The brothers apparently made the wiser, if less courageous, choice. Karl made it just six blocks in the swift current “when the boat struck a pole and wrapped around it,” the Springfield newspaper reported.
Out of sight of his brothers, he was thrown into the cold waters, and only managed to save himself, at least temporarily, by grabbing a guy wire and dragging himself to the top of a pole.
That happened at 4 p.m. on that cold March day. He was still on that pole at 8 p.m., hanging on in the chill rain in the pitch dark of a city that had lost all power.
There he might have stayed until hypothermia robbed him of the strength to hold on had it not been for another brother, Herman, who worked at NCR.
Herman later told the Daily News that “some force drew him to the Third Street waters,” where he found his brothers still awaiting Karl’s return.
When he asked them where Karl was, the paper said, “they mutely pointed toward the flood.”
Herman talked a man with a boat into starting a search. But in conditions that during the daytime had capsized Karl, the boatman decided it was too dangerous to go farther than a pole holding what likely were overhead wires for streetcars.
Herman scaled it with the help of metal climbers, then continued his search by shimmying along the cable wire through the dark and calling Karl’s name.
“Just as he was about to abandon the hunt,” the paper said, “he heard a faint response. He located a voice to his right and in a few seconds the brothers were in conversation across the water.”

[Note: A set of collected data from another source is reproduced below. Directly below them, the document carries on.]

-- ==== Sys2Proof/Tests/Slice0.lean ====
section
/-! SUPPORT. Tests: the checks of WellFormed, the decoding of words written from the encodings of 30_encoding, single steps with
the expected results of 95_test_vectors, and for every statement that has hypotheses a state that meets them. -/

section

set_option Elab.async false

open Sys2Proof Sys2Proof.Machine

namespace Sys2Proof.Tests

/-! ## WellFormed -/

/-- A base register field holds R12 to R15 only: R11 is refused in every form that has one. -/
theorem test_base_register_refused :
    ([Instr.lb 11 0, .dlb 11 0, .stb 11 0, .dstb 11 0, .ab 11 0, .sbb 11 0, .mb 11 0, .db 11 0, .fab 11 0, .fsb 11 0, .fmb 11 0,
      .fdb 11 0, .orb 11 0, .andb 11 0, .cb 11 0, .fcb 11 0, .lbx 11 1, .dlbx 11 1, .stbx 11 1, .dstx 11 1, .abx 11 1,
      .sbbx 11 1, .mbx 11 1, .dbx 11 1, .fabx 11 1, .fsbx 11 1, .fmbx 11 1, .fdbx 11 1, .cbx 11 1, .fcbx 11 1, .andx 11 1,
      .orbx 11 1].all fun i => !i.wellFormed) = true := by decide

/-- A count field holds 1 to 16 only: 0 and 17 are refused. -/
theorem test_count_refused :
    ([0, 17].all fun n => [Instr.sll 1 n, .srl 1 n, .sra 1 n, .slc 1 n, .dsll 1 n, .dsrl 1 n, .dsra 1 n, .dslc 1 n, .lisp 1 n,
      .lisn 1 n, .aisp 1 n, .sisp 1 n, .misp 1 n, .misn 1 n, .disp 1 n, .disn 1 n, .cisp 1 n, .cisn 1 n, .incm n 0 0,
      .decm n 0 0].all fun i => !i.wellFormed) = true := by decide

theorem test_well_formed_accepted :
    ([Instr.lb 12 0xFF#8, .lbx 15 15, .sll 1 1, .sll 1 16, .incm 16 0 0].all fun i => i.wellFormed) = true := by decide

/-! ## Decoding -/

/-- The word (followed by BEEF) decodes to the instruction, by the decoder and through `decodeTableWord`. -/
def reads (w : Word) (i : Instr) : Bool :=
  decide (decode w 0xBEEF#16 = .ok i) &&
    decide (decodeTableWord (16 * i.words) (w.toNat + if i.words = 2 then 0xBEEF * 65536 else 0) = some i)

/-- Words of 40_io, each opcode with its operand fields in the places of its format (second word BEEF). -/
theorem test_decode_io :
    (reads 0x4896#16 (.xio 9 6 0xBEEF#16) && reads 0x4996#16 (.vio 9 6 0xBEEF#16)) = true := by decide +kernel

/-- Words of 41_bit, each opcode with its operand fields in the places of its format (second word BEEF). -/
theorem test_decode_bit :
    (reads 0x5096#16 (.sb 9 6 0xBEEF#16) && reads 0x5196#16 (.sbr 9 6) && reads 0x5296#16 (.sbi 9 6 0xBEEF#16) &&
    reads 0x5396#16 (.rb 9 6 0xBEEF#16) && reads 0x5496#16 (.rbr 9 6) && reads 0x5596#16 (.rbi 9 6 0xBEEF#16) &&
    reads 0x5696#16 (.tb 9 6 0xBEEF#16) && reads 0x5796#16 (.tbr 9 6) && reads 0x5896#16 (.tbi 9 6 0xBEEF#16) &&
    reads 0x5996#16 (.tsb 9 6 0xBEEF#16) && reads 0x5A96#16 (.svbr 9 6) && reads 0x5C96#16 (.rvbr 9 6) &&
    reads 0x5E96#16 (.tvbr 9 6)) = true := by decide +kernel

/-- Words of 42_shift, each opcode with its operand fields in the places of its format (second word BEEF). -/
theorem test_decode_shift :
    (reads 0x6086#16 (.sll 6 9) && reads 0x6186#16 (.srl 6 9) && reads 0x6286#16 (.sra 6 9) &&
    reads 0x6386#16 (.slc 6 9) && reads 0x6586#16 (.dsll 6 9) && reads 0x6686#16 (.dsrl 6 9) &&
    reads 0x6786#16 (.dsra 6 9) && reads 0x6886#16 (.dslc 6 9) && reads 0x6A96#16 (.slr 9 6) &&
    reads 0x6B96#16 (.sar 9 6) && reads 0x6C96#16 (.scr 9 6) && reads 0x6D96#16 (.dslr 9 6) &&
    reads 0x6E96#16 (.dsar 9 6) && reads 0x6F96#16 (.dscr 9 6)) = true := by decide +kernel

/-- Words of 43_jump_branch, each opcode with its operand fields in the places of its format (second word BEEF). -/
theorem test_decode_jump :
    (reads 0x7096#16 (.jc 0x9#4 6 0xBEEF#16) && reads 0x7196#16 (.jci 0x9#4 6 0xBEEF#16) &&
    reads 0x7296#16 (.js 9 6 0xBEEF#16) && reads 0x7396#16 (.soj 9 6 0xBEEF#16) && reads 0x7485#16 (.br 0x85#8) &&
    reads 0x7585#16 (.bez 0x85#8) && reads 0x7685#16 (.blt 0x85#8) && reads 0x7885#16 (.ble 0x85#8) &&
    reads 0x7985#16 (.bgt 0x85#8) && reads 0x7A85#16 (.bnz 0x85#8) && reads 0x7B85#16 (.bge 0x85#8) &&
    reads 0x7706#16 (.bex 6) && reads 0x7C06#16 (.lsti 6 0xBEEF#16) && reads 0x7D06#16 (.lst 6 0xBEEF#16) &&
    reads 0x7E96#16 (.sjs 9 6 0xBEEF#16) && reads 0x7F90#16 (.urs 9)) = true := by decide +kernel

/-- Words of 44_load, each opcode with its operand fields in the places of its format (second word BEEF). -/
theorem test_decode_load :
    (reads 0x8096#16 (.l 9 6 0xBEEF#16) && reads 0x8196#16 (.lr 9 6) && reads 0x8295#16 (.lisp 9 6) &&
    reads 0x8395#16 (.lisn 9 6) && reads 0x8496#16 (.li 9 6 0xBEEF#16) && reads 0x8596#16 (.lim 9 6 0xBEEF#16) &&
    reads 0x8696#16 (.dl 9 6 0xBEEF#16) && reads 0x8796#16 (.dlr 9 6) && reads 0x8896#16 (.dli 9 6 0xBEEF#16) &&
    reads 0x8996#16 (.lm 9 6 0xBEEF#16) && reads 0x8A96#16 (.efl 9 6 0xBEEF#16) &&
    reads 0x8B96#16 (.lub 9 6 0xBEEF#16) && reads 0x8C96#16 (.llb 9 6 0xBEEF#16) &&
    reads 0x8D96#16 (.lubi 9 6 0xBEEF#16) && reads 0x8E96#16 (.llbi 9 6 0xBEEF#16) && reads 0x8F96#16 (.popm 9 6) &&
    reads 0x01C3#16 (.lb 13 0xC3#8) && reads 0x05C3#16 (.dlb 13 0xC3#8) && reads 0x4206#16 (.lbx 14 6) &&
    reads 0x4216#16 (.dlbx 14 6)) = true := by decide +kernel

/-- Words of 45_store, each opcode with its operand fields in the places of its format (second word BEEF). -/
theorem test_decode_store :
    (reads 0x9096#16 (.st 9 6 0xBEEF#16) && reads 0x9196#16 (.stc 9 6 0xBEEF#16) &&
    reads 0x9296#16 (.stci 9 6 0xBEEF#16) && reads 0x9396#16 (.mov 9 6) && reads 0x9496#16 (.sti 9 6 0xBEEF#16) &&
    reads 0x9696#16 (.dst 9 6 0xBEEF#16) && reads 0x9796#16 (.srm 9 6 0xBEEF#16) &&
    reads 0x9896#16 (.dsti 9 6 0xBEEF#16) && reads 0x9996#16 (.stm 9 6 0xBEEF#16) &&
    reads 0x9A96#16 (.efst 9 6 0xBEEF#16) && reads 0x9B96#16 (.stub 9 6 0xBEEF#16) &&
    reads 0x9C96#16 (.stlb 9 6 0xBEEF#16) && reads 0x9D96#16 (.subi 9 6 0xBEEF#16) &&
    reads 0x9E96#16 (.slbi 9 6 0xBEEF#16) && reads 0x9F96#16 (.pshm 9 6) && reads 0x09C3#16 (.stb 13 0xC3#8) &&
    reads 0x0DC3#16 (.dstb 13 0xC3#8) && reads 0x4226#16 (.stbx 14 6) && reads 0x4236#16 (.dstx 14 6)) = true := by decide +kernel

/-- Words of 46_int_addsub, each opcode with its operand fields in the places of its format (second word BEEF). -/
theorem test_decode_add_subtract :
    (reads 0xA096#16 (.a 9 6 0xBEEF#16) && reads 0xA196#16 (.ar 9 6) && reads 0xA295#16 (.aisp 9 6) &&
    reads 0xA386#16 (.incm 9 6 0xBEEF#16) && reads 0xA496#16 (.abs 9 6) && reads 0xA596#16 (.dabs 9 6) &&
    reads 0xA696#16 (.da 9 6 0xBEEF#16) && reads 0xA796#16 (.dar 9 6) && reads 0x11C3#16 (.ab 13 0xC3#8) &&
    reads 0x4246#16 (.abx 14 6) && reads 0x4A91#16 (.aim 9 0xBEEF#16) && reads 0xB096#16 (.s 9 6 0xBEEF#16) &&
    reads 0xB196#16 (.sr 9 6) && reads 0xB295#16 (.sisp 9 6) && reads 0xB386#16 (.decm 9 6 0xBEEF#16) &&
    reads 0xB496#16 (.neg 9 6) && reads 0xB596#16 (.dneg 9 6) && reads 0xB696#16 (.ds 9 6 0xBEEF#16) &&
    reads 0xB796#16 (.dsr 9 6) && reads 0x15C3#16 (.sbb 13 0xC3#8) && reads 0x4256#16 (.sbbx 14 6) &&
    reads 0x4A92#16 (.sim 9 0xBEEF#16)) = true := by decide +kernel

/-- Words of 47_int_muldiv, each opcode with its operand fields in the places of its format (second word BEEF). -/
theorem test_decode_multiply_divide :
    (reads 0xC096#16 (.ms 9 6 0xBEEF#16) && reads 0xC196#16 (.msr 9 6) && reads 0xC295#16 (.misp 9 6) &&
    reads 0xC395#16 (.misn 9 6) && reads 0xC496#16 (.m 9 6 0xBEEF#16) && reads 0xC596#16 (.mr 9 6) &&
    reads 0xC696#16 (.dm 9 6 0xBEEF#16) && reads 0xC796#16 (.dmr 9 6) && reads 0x19C3#16 (.mb 13 0xC3#8) &&
    reads 0x4266#16 (.mbx 14 6) && reads 0x4A93#16 (.mim 9 0xBEEF#16) && reads 0x4A94#16 (.msim 9 0xBEEF#16) &&
    reads 0xD096#16 (.dv 9 6 0xBEEF#16) && reads 0xD196#16 (.dvr 9 6) && reads 0xD295#16 (.disp 9 6) &&
    reads 0xD395#16 (.disn 9 6) && reads 0xD496#16 (.d 9 6 0xBEEF#16) && reads 0xD596#16 (.dr 9 6) &&
    reads 0xD696#16 (.dd 9 6 0xBEEF#16) && reads 0xD796#16 (.ddr 9 6) && reads 0x1DC3#16 (.db 13 0xC3#8) &&
    reads 0x4276#16 (.dbx 14 6) && reads 0x4A95#16 (.dim 9 0xBEEF#16) && reads 0x4A96#16 (.dvim 9 0xBEEF#16)) = true := by decide +kernel
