-- ==== Sys2Proof/WellFormed.lean ====
section
/-! DEFINITION. Which terms of Instr are instructions of the spec. -/

namespace Sys2Proof

/-- The checks the field types do not make: `READ n` is defined for `n <= 16` only (spec/30_encoding.md R81), a varint has
at least one group (R71), an `OP_BEGIN` event never carries type id 4, and in length mode 1 its length field is an 11-bit
`packet_count` (R78). -/
def Instr.wellFormed : Instr → Bool
  | .read n => n.toNat ≤ 16
  | .pktLiteral _ ps => ps ≠ []
  | .evOpBegin _ t m l => t ≠ 4#3 ∧ (m = true → l.toNat < 2 ^ 11)
  | .load _ | .consume8 _ | .consume16 _ | .varint | .packet | .stream | .reservedOp0 _ | .reservedOp7 _ => true
  | .version | .typeid | .ltype | .group | .totalbits | .npackets => true
  | .varintGroup _ _ | .pktHeader _ _ => true
  | .pktSumM0 _ _ | .pktSumM1 _ _ | .pktProductM0 _ _ | .pktProductM1 _ _ => true
  | .pktMinimumM0 _ _ | .pktMinimumM1 _ _ | .pktMaximumM0 _ _ | .pktMaximumM1 _ _ => true
  | .pktGreaterM0 _ _ | .pktGreaterM1 _ _ | .pktLessM0 _ _ | .pktLessM1 _ _ => true
  | .pktEqualM0 _ _ | .pktEqualM1 _ _ => true
  | .evLiteral _ _ _ | .evOpEnd _ => true

/-- `i` is an instruction of the spec. -/
abbrev Instr.WellFormed (i : Instr) : Prop := i.wellFormed = true

end Sys2Proof
end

“Unable to see each other, it was agreed that each should climb down the pole until the water was touched by their feet,” the paper said. “A rope about Herman’s waist was cast wildly into the darkness and after almost an hour of this the rope finally struck Karl in the face and he caught it with his hands.”
The frustration and desperateness that hour must have held is left to the reader’s imagination.

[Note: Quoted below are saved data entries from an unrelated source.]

-- ==== Sys2Proof/Machine/Dispatch.lean ====
section
/-! DEFINITION. exec: one arm per constructor of Instr. -/

namespace Sys2Proof.Machine

def exec (i : Instr) (s : State) : Host.Outcome State Fault Refusal :=
  match i with
  | .load arg => Sys2Proof.Machine.execLoad arg s
  | .consume8 n => Sys2Proof.Machine.execConsume8 n s
  | .consume16 n => Sys2Proof.Machine.execConsume16 n s
  | .varint => Sys2Proof.Machine.execVarint s
  | .packet => Sys2Proof.Machine.execPacket s
  | .stream => Sys2Proof.Machine.execStream s
  | .reservedOp0 x => Sys2Proof.Machine.execReservedOp0 x s
  | .reservedOp7 x => Sys2Proof.Machine.execReservedOp7 x s
  | .version => Sys2Proof.Machine.execVersion s
  | .typeid => Sys2Proof.Machine.execTypeid s
  | .ltype => Sys2Proof.Machine.execLtype s
  | .group => Sys2Proof.Machine.execGroup s
  | .totalbits => Sys2Proof.Machine.execTotalbits s
  | .npackets => Sys2Proof.Machine.execNpackets s
  | .read n => Sys2Proof.Machine.execRead n s
  | .varintGroup c p => Sys2Proof.Machine.execVarintGroup c p s
  | .pktHeader v t => Sys2Proof.Machine.execPktHeader v t s
  | .pktLiteral v ps => Sys2Proof.Machine.execPktLiteral v ps s
  | .pktSumM0 v l => Sys2Proof.Machine.execPktSumM0 v l s
  | .pktSumM1 v c => Sys2Proof.Machine.execPktSumM1 v c s
  | .pktProductM0 v l => Sys2Proof.Machine.execPktProductM0 v l s
  | .pktProductM1 v c => Sys2Proof.Machine.execPktProductM1 v c s
  | .pktMinimumM0 v l => Sys2Proof.Machine.execPktMinimumM0 v l s
  | .pktMinimumM1 v c => Sys2Proof.Machine.execPktMinimumM1 v c s
  | .pktMaximumM0 v l => Sys2Proof.Machine.execPktMaximumM0 v l s
  | .pktMaximumM1 v c => Sys2Proof.Machine.execPktMaximumM1 v c s
  | .pktGreaterM0 v l => Sys2Proof.Machine.execPktGreaterM0 v l s
  | .pktGreaterM1 v c => Sys2Proof.Machine.execPktGreaterM1 v c s
  | .pktLessM0 v l => Sys2Proof.Machine.execPktLessM0 v l s
  | .pktLessM1 v c => Sys2Proof.Machine.execPktLessM1 v c s
  | .pktEqualM0 v l => Sys2Proof.Machine.execPktEqualM0 v l s
  | .pktEqualM1 v c => Sys2Proof.Machine.execPktEqualM1 v c s
  | .evLiteral v a d => Sys2Proof.Machine.execEvLiteral v a d s
  | .evOpBegin v t m l => Sys2Proof.Machine.execEvOpBegin v t m l s
  | .evOpEnd a => Sys2Proof.Machine.execEvOpEnd a s

end Sys2Proof.Machine
end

With both of their lives in the balance and the water rushing beneath, the brothers “fastened the rope about the pole which each was on” and began crawling toward one another.
When they met, “Herman seized his brother.”
But the drama wasn’t over.
“Another hour was required to rub life back into the benumbed Karl,” the story said, and only then did they crawl back along the cables and lower themselves into the still waiting boat.
The story ended leaving both Karl and his family with a warm feeling.
Not so the story involving former Springfielder Charles Sheets, a foreman of the tool department at NCR.
Recently convicted felon and company leader John H. Patterson rescued not only his reputation but many of his fellow citizens by transforming NCR into a relief organization when the waters came.
Sheets either volunteered for or was assigned the grim duty of collecting the dead.
“Mr. Sheets and a companion deputized as NCR policemen … discovered the dead body … while out in a boat and brought it to shore,” the paper said.
“They spied another body, went out after it and were returning when they noticed a man bending over and searching the pockets of the body they had left on the shores. Mr. Sheets covered the man (the paper described him as “a ghoul”) with a revolver (and) warned him not to move.”
He then held the man until Ohio National Guardsmen arrived.
Armed with the authority to dispatch swift justice to looters, the guardsmen apparently were willing to perform it. Describing a scene that seems lifted from a Monty Python script, Sheets told the newspaper the guardsmen’s “cheerful greeting” to their prisoner was: “It is our duty to shoot you.”
Sheets didn’t argue. But perhaps having seen enough of death for the day, he “pleaded” with the soldiers “to conduct the man to some excluded spot before performing their duty,” the paper said.
They agreed.
“Some minutes after, while waiting for an ambulance to call for the two bodies,” the paper said, “Mr. Sheets and his companion heard a shot. They did not see the guards after that but the shot told them enough.”
One hundred years later, we may think it tells us too much.
But that, too, is a part of the history of the Dayton flood.